New Source of Revenue: Archived Photos

Robert Levine, Sony Taps Into Photo Archive as a Resource During Hard Times, 5/29/08 New York Times (Music).

Summary -- The shelves at Sony’s New York headquarters hold decades of music history, which the company hopes to use to attract new revenue.

An Article Meant for This Blog?!

The Patry Copyright Blog pointed OTCS to the article Borrowing the Blues: Copyright and the Contexts of Robert Johnson, by Olufunmilayo Arewa (Northwestern University School of Law, Public Law Research Paper No. 08-19, May 13, 2008).

Patry's take on the article here.

May 28, 2008

Viacom v. YouTube - Answer

Though not a "music case" per se, we venture to link to the Defendants' Answer in Viacom v. YouTube. The outcome of this case, without doubt, will have a tremendous impact on the world of copyright and in turn, the evolution of the music business in the digital age.

In reading the Answer, note that Defendants take the rare step of providing an introduction Rather than merely admit, deny, or d.k.i, Defendants offer a glimpse at their theory of the case.

Note also that Defendants assert twelve affirmative defenses. Although this case is pending in Federal Court in the Southern District of New York, in New York State courts (and especially the Second Department), one sentence affirmative defenses bereft of any factual support are subject to dismissal.
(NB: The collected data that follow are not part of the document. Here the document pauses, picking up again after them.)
/-- I_CAP × v, W, rounded down (R104, R127); none without I_CAP. -/
def State.iCapOf (s : State) (n : Nat) : Option Nat :=
  let m := s.ep.cfg.node n
  if fld m 28 4 = 0 then none
  else some (((fld m 28 4 : Rat) * max 150 ((s.node n).volts.getD 150) / 1000).floor).toNat

/-- hi(n) without its ramp, W. An output in a safe state is taken to 0 (R337), every node in STANDBY (R418); P_CAP less
RESERVE at the feed (R112). -/
def State.hiCap (s : State) (n : Nat) : Nat :=
  let m := s.ep.cfg.node n
  let cap := fld m 12 4 - (if nKind m = 1 then fld m 80 4 else 0)
  let cap := min cap (s.thermCap n)
  let cap := capBy (capBy (capBy cap (s.iCapOf n)) (s.curtailOf n 0)) (s.podCap n)
  let cap := if nWindow m then min cap (s.winCapOf n) else cap
  if s.power.state = 2 ∨ (nKind m = 6 ∧ s.isl.outRamp.getLsbD (nBind m)) then 0 else cap

/-- ex(n) without its ramp, W; I_CAP limits current in both directions (R104). -/
def State.exCap (s : State) (n : Nat) : Nat :=
  let m := s.ep.cfg.node n
  if s.power.state = 2 ∨ nodeBidir m = false ∨ (nKind m = 6 ∧ s.isl.outRamp.getLsbD (nBind m)) then 0
  else capBy (capBy (s.thermSrc n) (s.iCapOf n)) (s.curtailOf n 1)

/-! ## The upward pass (R124) -/

/-- What a node presents in a solve. -/
structure Shown where
  d : Int
  src : Int
  firm : Int
  fix : Int
  hi : Int
  cls : Nat
  /-- Its limit lies below prev − RAMP_DOWN × dt (R128). -/
  ovr : Bool
deriving DecidableEq, Repr

/-- Presented values of a node; all 0 where it is not listed. -/
def shownOf (t : Tbl Shown) (n : Nat) : Shown := tget t n ⟨0, 0, 0, 0, 0, 0, false⟩

/-- Sum of a number over a list. -/
def sumOf (l : List Nat) (f : Nat → Int) : Int := l.foldl (fun a k => a + f k) 0

/-- One node of the upward pass. -/
def State.showNode (s : State) (n : Nat) (m : Mem) (t : Tbl Shown) : Shown :=
  let kids := s.ep.cfg.children n
  let prev : Rat := (s.prevOf n : Rat)
  let up : Rat := (fld m 32 4 : Rat) * s.dtMs
  let down : Rat := (fld m 36 4 : Rat) * s.dtMs
  let lit := kids.filter fun c => decide (0 < (shownOf t c).d)
  let cls := if lit = [] then nClass m else lit.foldl (fun a c => max a (shownOf t c).cls) 0
  if (s.ep.cfg.path 16 n).any s.nodeZero ∨ (s.ep.cfg.path 16 n).tail.any s.fallbackOnly then ⟨0, 0, 0, 0, 0, cls, false⟩
  else if s.fallbackOnly n then ⟨(fld m 24 4 : Nat), 0, 0, (fld m 24 4 : Nat), (fld m 24 4 : Nat), cls, false⟩
  else
    let hi : Int := min (s.hiCap n : Nat) (max 0 (prev + up).floor)
    let ex : Int := min (s.exCap n : Nat) (max 0 (down - prev).floor)
    let ovr := decide ((hi : Rat) < prev - down)
    let v := s.node n
    if kids = [] then
      let src : Int := min (v.offer : Int) ex
      ⟨min (v.demand : Int) hi, src, min (v.firm : Int) src, 0, hi, cls, ovr⟩
    else
      let sd := sumOf kids fun c => (shownOf t c).d
      let ss := sumOf kids fun c => (shownOf t c).src
      let src := min ss ex
      ⟨min sd (hi + ss), src, min (sumOf kids fun c => (shownOf t c).firm) src,
        min (sumOf kids fun c => (shownOf t c).fix) hi, hi, cls, ovr⟩

/-- The upward pass, children before parents. -/
def State.upward (s : State) : Tbl Shown :=
  s.ep.cfg.nodes.reverse.foldl (fun t e => tset t e.1 (s.showNode e.1 e.2 t)) []

/-! ## The downward pass (R125 to R128) -/

/-- Puts a number into a rising list. -/
def insertRat (x : Rat) : List Rat → List Rat
  | [] => [x]
  | y :: r => if x ≤ y then x :: y :: r else y :: insertRat x r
Here, the affirmative defenses are one sentence and completely bereft of any factual support. [New York practioners: if you would like case citations, shoot an e-mail to OCTS.) Would Plaintiff's lawyers pursue such a motion, or would it be a waste of time, especially if Defendants can file an Amended Answer?

May 27, 2008

Sampling Suit - West, Common, & Redman

Rolling Stone reports:
Kanye West, Common, Method Man and Redman were all sued for sampling late jazz artist Joe Farrell’s 1974 song “Upon This Rock” without permission.
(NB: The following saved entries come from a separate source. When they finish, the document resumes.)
/-- A port goes bus-off (R347). -/
def busOff (p : Nat) (s : State) : State :=
  let offs := s.recentOffs p ++ [s.windowTime]
  let r := res [(0, 1, p), (1, 1, offs.length)]
  let s := (s.setPort p { s.port p with state := 3, offAt := s.now, busOffs := offs, profile := [] }).event 11 0x08B0 r
  let s := endHostFrames p (fun _ => true) 0x08B0 r s
  if 4 ≤ offs.length then portRetire p s else commitPortResets p s

/-- The third consecutive error of an identifier after arbitration (R354). -/
def duplicate (p : Nat) (i : Word) (own : Bool) (s : State) : State :=
  let r := res [(0, 1, p), (1, 1, if own then 1 else 2), (4, 4, i.toNat)]
  let v := s.port p
  let s := s.setPort p { v with
    errRun := adel v.errRun i, quiet := aset v.quiet i (s.now, 0), dupIdent := i, dupTime := s.time,
    dupCount := bump32 v.dupCount, profile := v.profile.filter fun f => decide (bareIdent f.ident ≠ i) }
  let s := s.report 11 0x08B2 (handle 10 p) r
  let s := endHostFrames p (fun f => decide (bareIdent f.ident = i)) 0x08B2 r s
  match if isProfile i ∧ identSrc i < 32 ∧ s.portMode p = 1 then s.nodeAt p (identSrc i) else none with
  | none => s
  | some n => nodeGone n 3 (s.setFnode n { s.fnode n with duplicate := true })

/-- CAN_BUS_ERROR (R347, R354). -/
def execCanBusError (p : Nat) (e : CanError) (s : State) : Out :=
  if s.portHears p = false then .next s
  else
    let v := s.port p
    let st := if v.state = 4 then 4 else errorState e.txErrors e.rxErrors
    let i := bareIdent e.ident
    let k := if e.afterArbitration then (aget v.errRun i).getD 0 + 1 else 0
    let s := s.setPort p { v with
      txErrors := e.txErrors, rxErrors := e.rxErrors, errors := bump32 v.errors, state := if st = 3 then v.state else st,
      errRun := if k = 0 then v.errRun else aset v.errRun i k }
    let s := if k = 3 then duplicate p i e.own s else s
    .next (if st = 3 then busOff p s else commitPortResets p s)

/-- 128 occurrences of 11 recessive bits at the nominal rate, µs (R347, Table 14-1). -/
def State.busOffTime (s : State) (p : Nat) : Nat := 1408 * (8 / 2 ^ fld (s.blk 10) (16 + 16 * p + 1) 1)

/-- BUS_OFF_RECOVERED (R347): both counters are 0 after the recessive sequence, which lasts 1,408 nominal bits or more. -/
def execBusOffRecovered (p : Nat) (s : State) : Out :=
  let v := s.port p
  if v.state = 3 ∧ v.resetting = false ∧ s.after v.offAt (s.busOffTime p) then .next (s.setPort p { v with state := 1, txErrors := 0, rxErrors := 0 }) else .next s

/-- PORT_REJOIN (R349): the reset's command completes. -/
def execPortRejoin (p : Nat) (s : State) : Out :=
  let v := s.port p
  if v.resetting = false ∨ v.state = 5 then .next s
  else
    let s := s.setPort p { v with
      resetting := false, state := if s.portMode p = 0 then 0 else if s.portMode p = 3 then 4 else 1 }
    .next (overL ((s.liveOn 0x0104 (handle 10 p)).filter (·.committed)) (fun l t => t.finish l 0 0) s)

/-- DUPLICATE_QUIET_END (R354). -/
def execDuplicateQuietEnd (p : Nat) (ident : Word) (s : State) : Out :=
  let i := bareIdent ident
  match aget (s.port p).quiet i with
  | none => .next s
  | some (t, _) =>
    if s.after t 10000000 then
      let s := s.setPort p { s.port p with quiet := adel (s.port p).quiet i }
      match if isProfile i then s.nodeAt p (identSrc i) else none with
      | none => .next s
      | some n => .next (s.setFnode n { s.fnode n with duplicate := false })
    else .next s

/-! ## Host frames (R350 to R353, R367, R368) -/

/-- A frame was sent: counters, and the fall of the transmit error counter by one. -/
def frameSent (p : Nat) (f : TxFrame) (s : State) : State :=
  let v := s.port p
  let tx := v.txErrors - 1
  goodFrame p f.ident (loadBus p f.ident f.payload.length
    (s.setPort p { v with sent := bump32 v.sent, txErrors := tx, state := errorState tx v.rxErrors }))

/-- What a frame's arbitration compares, as one number: the 11-bit base, then the extended flag, then the other 18 bits. -/
def arbKey (w : Word) : Nat :=
  let v := w.toNat % 536870912
  if w.getLsbD 29 then v / 262144 * 524288 + 262144 + v % 262144 else v % 2048 * 524288

/-- The frame that wins arbitration: the lowest identifier, the first listed of equals (R353). -/
def winner : List (Nat × TxFrame) → Option (Nat × TxFrame)
  | [] => none
  | f :: r => match winner r with
    | none => some f
    | some g => if arbKey g.2.ident < arbKey f.2.ident then some g else some f

/-- The frames pending on a port since a moment or before: those in the host's buffers 0 to 3, and the port's own under 4. -/
def State.pendingAt (s : State) (p t : Nat) : List (Nat × TxFrame) :=
  let host := (upTo 4).filterMap fun b => (tget (s.port p).tx b none).map fun x => (b, x.frame)
  (host ++ (s.port p).profile.map fun f => (4, f)).filter fun e => decide (e.2.since ≤ t)

/-- A request may end so: sent within its retry limit, or dropped once that limit is used (R350). -/
def TxFrame.mayEnd (f : TxFrame) (sent : Bool) (retrans : Nat) : Bool :=
  if sent then decide (f.retry = 255 ∨ retrans ≤ f.retry) else decide (f.retry ≠ 255 ∧ retrans = f.retry)

/-- The list without its first entry equal to `f`. -/
def dropFirst (f : TxFrame) : List TxFrame → List TxFrame
  | [] => []
  | g :: r => if g = f then r else g :: dropFirst f r

/-- The port's frame that ended leaves: a host's completes its command with the retransmissions and the site time at SOF. -/
def frameEnds (p b : Nat) (f : TxFrame) (sent : Bool) (retrans age : Nat) (s : State) : State :=
  let s := s.setPort p { s.port p with retrans := min ((s.port p).retrans + retrans) 4294967295 }
  let s := if sent then frameSent p f s else s
  if b < 4 then endHostFrame p b (if sent then 0 else 0x04B0)
    (res [(0, 1, retrans), (8, 8, if sent then ((s.time - age : Nat) : Int) else 0)]) s
  else s.setPort p { s.port p with profile := dropFirst f (s.port p).profile }

/-- CAN_TRANSMIT_DONE (R350, R353): the frame whose SOF came `age` µs ago is the one that won arbitration then. Buffers 0 to
3 are the host's, 4 the port's own. -/
def execCanTransmitDone (p buffer : Nat) (sent : Bool) (retrans : Nat) (s : State) (age : Nat := 0) : Out :=
  if s.portUp p = false ∨ 16 ≤ p ∨ s.now < age then .next s
  else match winner (s.pendingAt p (s.now - age)) with
    | none => .next s
    | some (b, f) =>
      if b ≠ min buffer 4 ∨ f.mayEnd sent retrans = false then .next s
      else .next (commitPortResets p (frameEnds p b f sent retrans age s))

/-- The frame enters a receive object: the shadow while the main buffer is held (R352). -/
def storeFrame (o : RxObj) (f : CanFrame) : RxObj × Bool :=
  if o.heldSince.isSome then
    ({ o with shadow := some f, replaced := if o.shadow.isSome then o.replaced + 1 else o.replaced }, o.shadow.isSome)
  else ({ o with main := some f }, false)

/-- Payload lengths of a profile kind (Table 14-6); none for a kind that the table lacks. -/
def kindLength (kind n : Nat) : Bool :=
  if 48 ≤ kind then decide (12 ≤ n)
  else match kind with
    | 0x01 => decide (n = 20)
    | 0x02 => decide (n = 32)
    | 0x08 => decide (n = 64)
    | 0x09 => decide (n = 32)
    | 0x0A => decide (n = 20)
    | 0x10 => decide (n = 32)
    | 0x11 => decide (n = 48)
    | 0x12 => decide (n = 48)
    | 0x18 => decide (n = 20)
    | 0x20 => decide (n = 64)
    | 0x21 => decide (n = 48)
    | 0x22 => decide (n = 48)
    | 0x23 => decide (n = 12)
    | _ => false

/-- An extended CAN FD frame on a port that runs the profile breaks R355 (log entry 126). -/
def State.malformed (s : State) (p : Nat) (f : CanFrame) : Bool :=
  decide (s.portMode p = 1) && f.ident.getLsbD 29 && !f.ident.getLsbD 31 &&
  !(isProfile f.ident && kindLength (identKind f.ident) f.data.length)

/-- The lowest enabled receive object whose identifier and mask match a frame (R352). -/
def State.rxMatch (s : State) (p : Nat) (f : CanFrame) : Option Nat :=
  (upTo 16).find? fun k =>
    let o := tget (s.port p).rx k {}
    o.enable && decide ((f.ident ^^^ o.ident) &&& o.mask = 0)

/-- HOST_FRAME_RECEIVE (R352): the lowest enabled object that matches takes the frame, and firmware hears of it through Q44 to
Q47. A retired port only counts it. A remote frame is ignored and counted, an option refused (R344, R7, note 11); a frame that
breaks the profile's layout is discarded and counted (R355). -/
def execHostFrameReceive (p : Nat) (f : CanFrame) (s : State) : Out :=
  if 16 ≤ p then .next s
  else if (s.port p).state = 5 then .next (s.setPort p { s.port p with received := bump32 (s.port p).received })
  else if s.portHears p = false then .next s
  else
    let s := countHeard p f.ident (if f.remote then 0 else f.data.length) s
    if f.remote then
      .next ((s.setPort p { s.port p with ignored := bump32 (s.port p).ignored }).note 11 (handle 10 p) [5])
    else if s.malformed p f then .next (s.setPort p { s.port p with discarded := bump32 (s.port p).discarded })
    else match s.rxMatch p f with
    | none => .next s
    | some k =>
      let o := tget (s.port p).rx k {}
      let x := storeFrame o f
      let v := s.port p
      let s := s.setPort p { v with rx := tset v.rx k x.1, shadows := if x.2 then bump32 v.shadows else v.shadows }
      .next (s.via (44 + p / 4) [(p : Int), (k : Int)] fun s => if o.event then
        s.event 11 0x00B1 (res [(0, 1, p), (1, 1, k), (2, 1, f.data.length), (4, 4, f.ident.toNat)]) else s)

/-- The reader releases the main buffer: a shadow becomes the main buffer (R352). -/
def RxObj.release (o : RxObj) : RxObj :=
  { o with heldSince := none, main := if o.shadow.isSome then o.shadow else o.main, shadow := none }

/-- RX_HOLD_EXPIRE (R368). -/
def execRxHoldExpire (p object : Nat) (s : State) : Out :=
  let v := s.port p
  let o := tget v.rx object {}
  if s.past o.heldSince 10000 then .next (s.setPort p { v with rx := tset v.rx object o.release }) else .next s

/-! ## The opcodes of Table 14-11 -/

/-- Field nodes present on a port. -/
def State.presentOn (s : State) (p : Nat) : Nat :=
  (s.ep.cfg.fields.filter fun e => (s.nodePorts e.1).contains p && decide ((s.fnode e.1).state = 1)).length

/-- Load of a port over the last second, 0.1 %: the durations of the frames sent and received (R365; log entry 34). -/
def State.portLoad (s : State) (p : Nat) : Nat :=
  min 1000 ((((s.port p).load.filter fun e => decide (s.now < e.1 + 1000000)).foldl (fun a e => a + e.2) 0) / 1000000)

/-- PORT_STATUS. -/
def portStatusOf (q : Req) (s : State) : Reply :=
  let v := s.port q.idx
  reads s [(0, 1, v.state), (1, 1, min v.txErrors 255), (2, 1, min v.rxErrors 255), (3, 1, min (s.recentOffs q.idx).length 255),
    (4, 4, v.sent), (8, 4, v.received), (12, 2, s.portLoad q.idx), (14, 2, s.presentOn q.idx)]
def execPortStatus (c : Cmd) (s : State) : Out := host (line 0x0B00 .R [10] 0 0) c portStatusOf s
The case was filed in SDNY. Complaint below:

Read this doc on Scribd: Firrantello v West et al COMPLAINT

[Firrantello v. West et al., No. 08-cv-4785 (S.D.N.Y. filed 5/22/08)]

Vacating DMX Order Where Improper Service

A $1.5mil judgment against DMX was vacated by a Maryland state court judge after finding that the rapper was not properly served process.
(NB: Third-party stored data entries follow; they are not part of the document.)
/-- A bit of BT_RESET_CAUSE is set: 0 PORST, 1 SYSTEM, 2 CORE, 3 CORE_WDT, 4 CLOCK_LOSS, 5 BROWNOUT. -/
def setCause (b : Nat) (s : State) : State :=
  { s with boot := { s.boot with resetCause := s.boot.resetCause ||| BitVec.ofNat 6 (2 ^ b) } }

/-! ## The firmware image (R396, R397) -/

/-- Slots that BOOTSEL admits. -/
def State.slotsAllowed (s : State) : List Nat := match s.boot.bootsel.toNat with
  | 1 => [0]
  | 2 => [1]
  | _ => [0, 1]

/-- Slots that may run. -/
def State.candidates (s : State) : List Nat :=
  s.slotsAllowed.filter fun k => (s.fw k).valid && decide (s.boot.rollback ≤ (s.fw k).svn) && !(s.fw k).failed

/-- The slot that runs: the preferred one, else by SVN, then by version, then A. -/
def State.chosen (s : State) (cand : List Nat) : Nat :=
  if cand.contains s.trust.preferred then s.trust.preferred
  else match cand with
    | [k] => k
    | _ =>
      let a := s.fw 0
      let b := s.fw 1
      if a.svn < b.svn ∨ (a.svn = b.svn ∧ a.version.toNat < b.version.toNat) then 1 else 0

/-- The boot ROM's selection (R397): each round may mark one slot failed. STAGE 2 where an image runs, 0xF where none does. -/
def bootSelect (fuel : Nat) (s : State) : State :=
  match fuel with
  | 0 => s
  | n + 1 =>
    match s.candidates with
    | [] =>
      { s with boot := { s.boot with
        stage := 15, failCode := if s.slotsAllowed.any fun k => (s.fw k).valid then 2 else 1 } }
    | cand =>
      let k := s.chosen cand
      let v := s.fw k
      let run := fun (t : State) => { t with boot := { t.boot with stage := 2, failCode := 0, image := k, fwVersion := v.version } }
      if s.gated then run (s.note 18 (handle 0 0) [BitVec.ofNat 8 k])
      else if 4 ≤ v.attempts + 1 then bootSelect n (s.setFw k { v with attempts := v.attempts + 1, failed := true })
      else run (s.setFw k { v with attempts := v.attempts + 1 })

/-- The legally relevant module of the running firmware against the seal, at every start of a GSL-9648-M (R295). -/
def legalCheck (s : State) : State :=
  let d := (s.fw s.boot.image).legal
  let differs := decide (s.boot.grade = 1) && (s.metro.sealed.any fun x => decide (x.2 ≠ d))
  let s : State := { s with metro := { s.metro with mismatch := differs } }
  if differs then s.report 8 0x0911 (handle 0 0) (d.setWidth 128) else s

/-- Firmware is ready: STAGE 4 clears the attempts of its slot (R397). -/
def firmwareReady (s : State) : State :=
  let k := s.boot.image
  let s := s.setFw k { s.fw k with attempts := 0 }
  legalCheck { s with boot := { s.boot with coreReset := false, stage := if s.boot.provisioning then 15 else 4 } }

/-! ## The site image (R74, R97) -/

/-- Loads the running image and the overlay from MRAM, with the changes of a tick whose mark was never written back in the
overlay (R92); without an image, or where its check fails, the provisioning seat opens. `power`: after a power-on reset, when
the load switch die takes its configuration anew. -/
def siteLoad (power : Bool) (s : State) : State :=
  match if s.ep.mramFault = 0 then s.ep.mram else none with
  | none => lsAllOff { s with
      ep := { s.ep with loaded := false, cfg := {} }
      boot := { s.boot with stage := 15, failCode := if s.ep.mramFault = 4 then 4 else 3, provisioning := true } }
  | some (c, edits, n) =>
    let rules := s.power.rules
    let ls := s.ls
    let s : State := { s with
      ep := { s.ep with
        cfg := c, loaded := true, overlay := (edits ++ s.ep.overlay.map (·.1)).map fun e => (e, false), number := n, mram := some (c, [], n), intended := c.digests,
        root := c.rootOf c.own }
      boot := { s.boot with epoch := n } }
    let s := if s.power.leftState = 3 ∧ power = false then s else metroRestart s
    let s := if power then refCheck s else s
    let s := carry {} (fun k => aget c.seats.seats k) s
    let s := if power then s else { s with power := { s.power with rules := rules }, ls := ls }
    let s := if s.clk.timeValid then alignPeriod s else s
    driveHeater (refreshRoot (reapply (lockParams s)))

/-! ## Boot -/

/-- What runs once the domains are on: the key cells are drawn, Tephra restarts, an image is selected and started, the site
image is loaded. With BOOTSEL 3 the recovery seat opens instead (R398). -/
def bootRun (power : Bool) (s : State) : State :=
  let s := powerCells s
  let s := s.jot 0x00C2 (handle 0 0) (leBytes s.headSeq 6)
  if s.boot.bootsel = 3 then lsAllOff { s with boot := { s.boot with recovery := true, coreReset := false } }
  else
    let s := bootSelect 3 s
    if s.boot.stage = 15 then s else firmwareReady (siteLoad power s)

/-- The clocks have locked: domains on, periods start, and the device boots. A system reset counts as the power-up that reopens
SNAPSHOT_RESTORE (R139; log entry 108). -/
def bootUp (power : Bool) (s : State) : State :=
  bootRun power { s with
    boot := { s.boot with systemReset := false }
    clk := { s.clk with multOn := true, locked := true, firstValid := if s.clk.timeValid then some s.now else none }
    power := { s.power with state := 0, since := s.now, domains := runMask, leftState := 0 }
    cal := { s.cal with periodEnd := s.now, nextPeriod := 0 }
    sup := { s.sup with frameAt := s.now }
    metro := { s.metro with sampleAt := 6 * s.now + 625 } }
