-- ==== Sys2Proof/Machine/Dispatch.lean ====
section
/-! DEFINITION. The dispatch of a command to its meaning, one arm per constructor of Instr. -/

namespace Sys2Proof.Machine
His lawyer argued that the defamation-claim plaintiff did not properly serve DMX with the lawsuit papers and was unaware of the case against him.

Any readers from Maryland, please feel free to drop a line on the service requirements under state law. In New York, service of process is governed by CPLR Article 3. For example, for service upon an individual, see CPLR 308. Also, under New York law and objection that the summons and complaint were not properly served is waived if, having raised such objection in a pleading, the objecting party does not moved for judgment on that ground within sixty days after serving the pleading. CPLR 3211(e).